CCS is a bondoggle in the worst way. Even with the cost overruns, the capital cost of okiluto 3 is much lower than any estimate I have seen of a comparably sized coal station with full CCS, and such a plant would consume a third more coal than current power stations for the same output, and it adds failuremodes to your powerstation that makes chernobyl look pedestrian.
Step one: Pump carbon dioxide into the underground below your centrally located combined heat and powerstation.
Step two: Wait 10 years.
Step 3: Catastropic breech and venting from underground structure.
Step 4: your entire city dies instantly by choking.
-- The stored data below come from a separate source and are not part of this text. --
/-- Settles O18: each judgement of the table, before a row and before a frame received. -/
theorem nodeTableJudgesSources : Obligations.NodeTableJudgesSources := by
  unfold Obligations.NodeTableJudgesSources
  refine ⟨?rows, ?frames⟩
  case rows =>
    intro s p source c k e hr hu hm hk he hrow
    subst hk he
    have hin : s.Inward p := ⟨hr, hu, hm⟩
    refine ⟨fun j hc => ?_, fun b hb => ⟨fun he => ?_, fun q i he hq => ?_⟩⟩
    · have hvalue : s.conflicted source.toNat p = (s.modPort p fun P =>
          { P with burst := none, counters := { P.counters with conflict := bump P.counters.conflict } }).setNode source.toNat
            { s.node source.toNat with conflict := some p.val } := by
        rw [State.conflicted, State.discard_eq]
        rfl
      refine ⟨_, s.conflicted source.toNat p, Instr.exec_conflict hin hrow hc, hvalue, State.conflict_quiet _ _ _ s,
        fun h => State.conflict_known h, fun h q hq => ?_⟩
      rw [State.conflict_new h]
      have hcan : (s.conflicted source.toNat p).CanNotify q := by
        refine hq.congr ?_ (Net.sharedFree_dropBurst (s.net.count p .conflict) p |>.trans' ?_) ?_
        · rw [hvalue]
          change Port.SameLine _ ((s.modPort p _).port q)
          rw [State.port_modPort]
          split
          · rename_i hpq
            rw [← hpq.1]
            exact ⟨rfl, rfl, rfl⟩
          · exact ⟨rfl, rfl, rfl⟩
        · exact (Net.sharedFree_modPort s.net p (fun P => { P with counters := P.counters.count .conflict }) (fun _ => rfl)
            (fun _ => rfl) fun _ => rfl).ge
        · exact (hq.sound.modPort p fun P => { P with counters := P.counters.count .conflict }).modPort p fun P =>
            { P with burst := none }
      exact (State.notice_notified hcan .nodeConflict source.toNat (by simp [put8])).congr rfl rfl rfl
    · exact Instr.exec_taught hin hrow hb he
    · exact Instr.exec_moved hin hrow hb he hq
  case frames =>
    intro s p l f k e hr hu hm hb hj hf hk he
    subst he
    obtain ⟨u, b, -, -, hinu, -, hevent, -, hexec⟩ := State.frameReceived_engine ⟨hr, hu, hm⟩ hb hj
    rw [State.engine_sourced hf] at hexec
    have hnode : ∀ j, u.node j = s.node j := hevent.node
    have hrecord : (u.port p).record = (s.port p).record := by
      rw [hevent.port_eq Port.record (fun _ => rfl), State.port_modPort_self]
      rfl
    refine ⟨fun j hbind hj => ?_, fun hk' => ⟨_, hexec, fun h => ?_, fun h hlock => ?_, fun h hlock hnone => ?_⟩⟩
    · have hc : u.Conflicts f.source.toNat p j := .inl ⟨by rw [hnode, ← hk]; exact hbind, hj⟩
      refine ⟨_, hexec, ?_⟩
      unfold State.sourced
      rw [hc.checkSource]
      refine EventFrame.trans ?_ (State.conflict_quiet _ _ _ u).event
      have hside := (hevent.modPort_both (.discard .conflict) p).setNode k { s.node k with conflict := some p.val }
      have hvalue : (s.modPort p (Port.holding b)).modPort p
          (fun P => { P with burst := none, counters := P.counters.count .conflict }) = s.modPort p fun P =>
            { P.afterValid with counters := { P.afterValid.counters with conflict := bump P.counters.conflict } } :=
        (State.modPort_modPort s p _ _).trans (State.modPort_congr rfl)
      rw [hvalue] at hside
      have hconf : u.conflicted f.source.toNat p = (u.modPort p fun P =>
          { P with burst := none, counters := P.counters.count .conflict }).setNode k { s.node k with conflict := some p.val } := by
        rw [State.conflicted, State.discard_eq, hnode, ← hk]
      rw [hconf]
      exact hside
    · rw [State.node_sourced_home hk' hinu.running hk (by rw [hnode]; exact h), hnode]
    · rw [State.node_sourced_taught hk' hinu.running hk (by rw [hnode]; exact h) (.inl ⟨by rw [hrecord]; exact hlock, rfl⟩), hnode]
    · rw [State.node_sourced_taught hk' hinu.running hk (by rw [hnode]; exact h)
        (.inr ⟨by rw [hrecord]; exact hlock, rfl, fun j h1 h2 => by rw [hnode]; exact hnone j h1 h2⟩), hnode]

end Sys2Proof.Machine
end

section
/-! PROOFS. What becomes of a frame from a known node (R57 to R60), and the table's upkeep (R51, R54 to R56). -/

namespace Sys2Proof.Machine

variable {n m : Net} {s t u v : State}

/-! ### A known node's frame (R57) -/

theorem State.Takes.inward {p : Nat} {source : Byte} (h : s.Takes p source) : s.Inward p := ⟨h.running, h.up, h.test⟩

theorem State.Takes.sourced {p : Nat} {source : Byte} (h : s.Takes p source) (f : State → State) : s.sourced p source f = f s := by
  rw [← h.inward.arriving, h.arriving]

/-- A change of the port that keeps its link, its test mode and its record keeps what is known there. -/
theorem State.Takes.modPort {p : Fin 12} {source : Byte} (h : s.Takes p source) {g : Port → Port}
    (hl : (g (s.port p)).link = (s.port p).link) (hm : (g (s.port p)).mode = (s.port p).mode)
    (hr : (g (s.port p)).record = (s.port p).record) : (s.modPort p g).Takes p source := by
  have hport : (s.modPort p g).port p = g (s.port p) := State.port_modPort_self s p g
  refine ⟨h.running, by rw [hport, hl]; exact h.up, by rw [hport, hm]; exact h.test, ?_⟩
  rw [hport, hr]
  exact h.known

/-- A valid frame from a known node goes to step 3 of R57, where no entry refers to the SILENT condition of its port. -/
theorem State.frameReceived_known {p : Fin 12} {l : List Symbol} {f : Frame} (h : s.Takes p f.source) (hb : s.HasBlocks p)
    (hr : s.refs ⟨.silent, p⟩ = []) (hj : judge s.part.own l = .valid f) :
    ∃ b : Burst, exec (.frameReceived p l) s = .next ((s.modPort p (Port.holding b)).engine p f) ∧
      (s.modPort p (Port.holding b)).sourced p f.source (State.forward p f) = (s.modPort p (Port.holding b)).forward p f := by
  obtain ⟨u, b, -, -, -, -, -, hu, he⟩ := State.frameReceived_engine h.inward hb hj
  obtain rfl := hu hr
  exact ⟨b, he, State.Takes.sourced (h.modPort rfl rfl rfl) _⟩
Kill count: million +

And that sequence of events is more likely, by orders of magnitude, than major disaster at an EPR.

13

John Quiggin 12.02.09 at 1:32 am

I don’t have a firm view, but the failure (so far) of the nuclear renaissance in the US, at a time when wind is booming and solar growing strongly, suggests to me that the economics aren’t very good. For the last 20+years, nuclear plants have been constructed almost exclusively in countries where it’s reasonable to infer a state/military cross subsidy.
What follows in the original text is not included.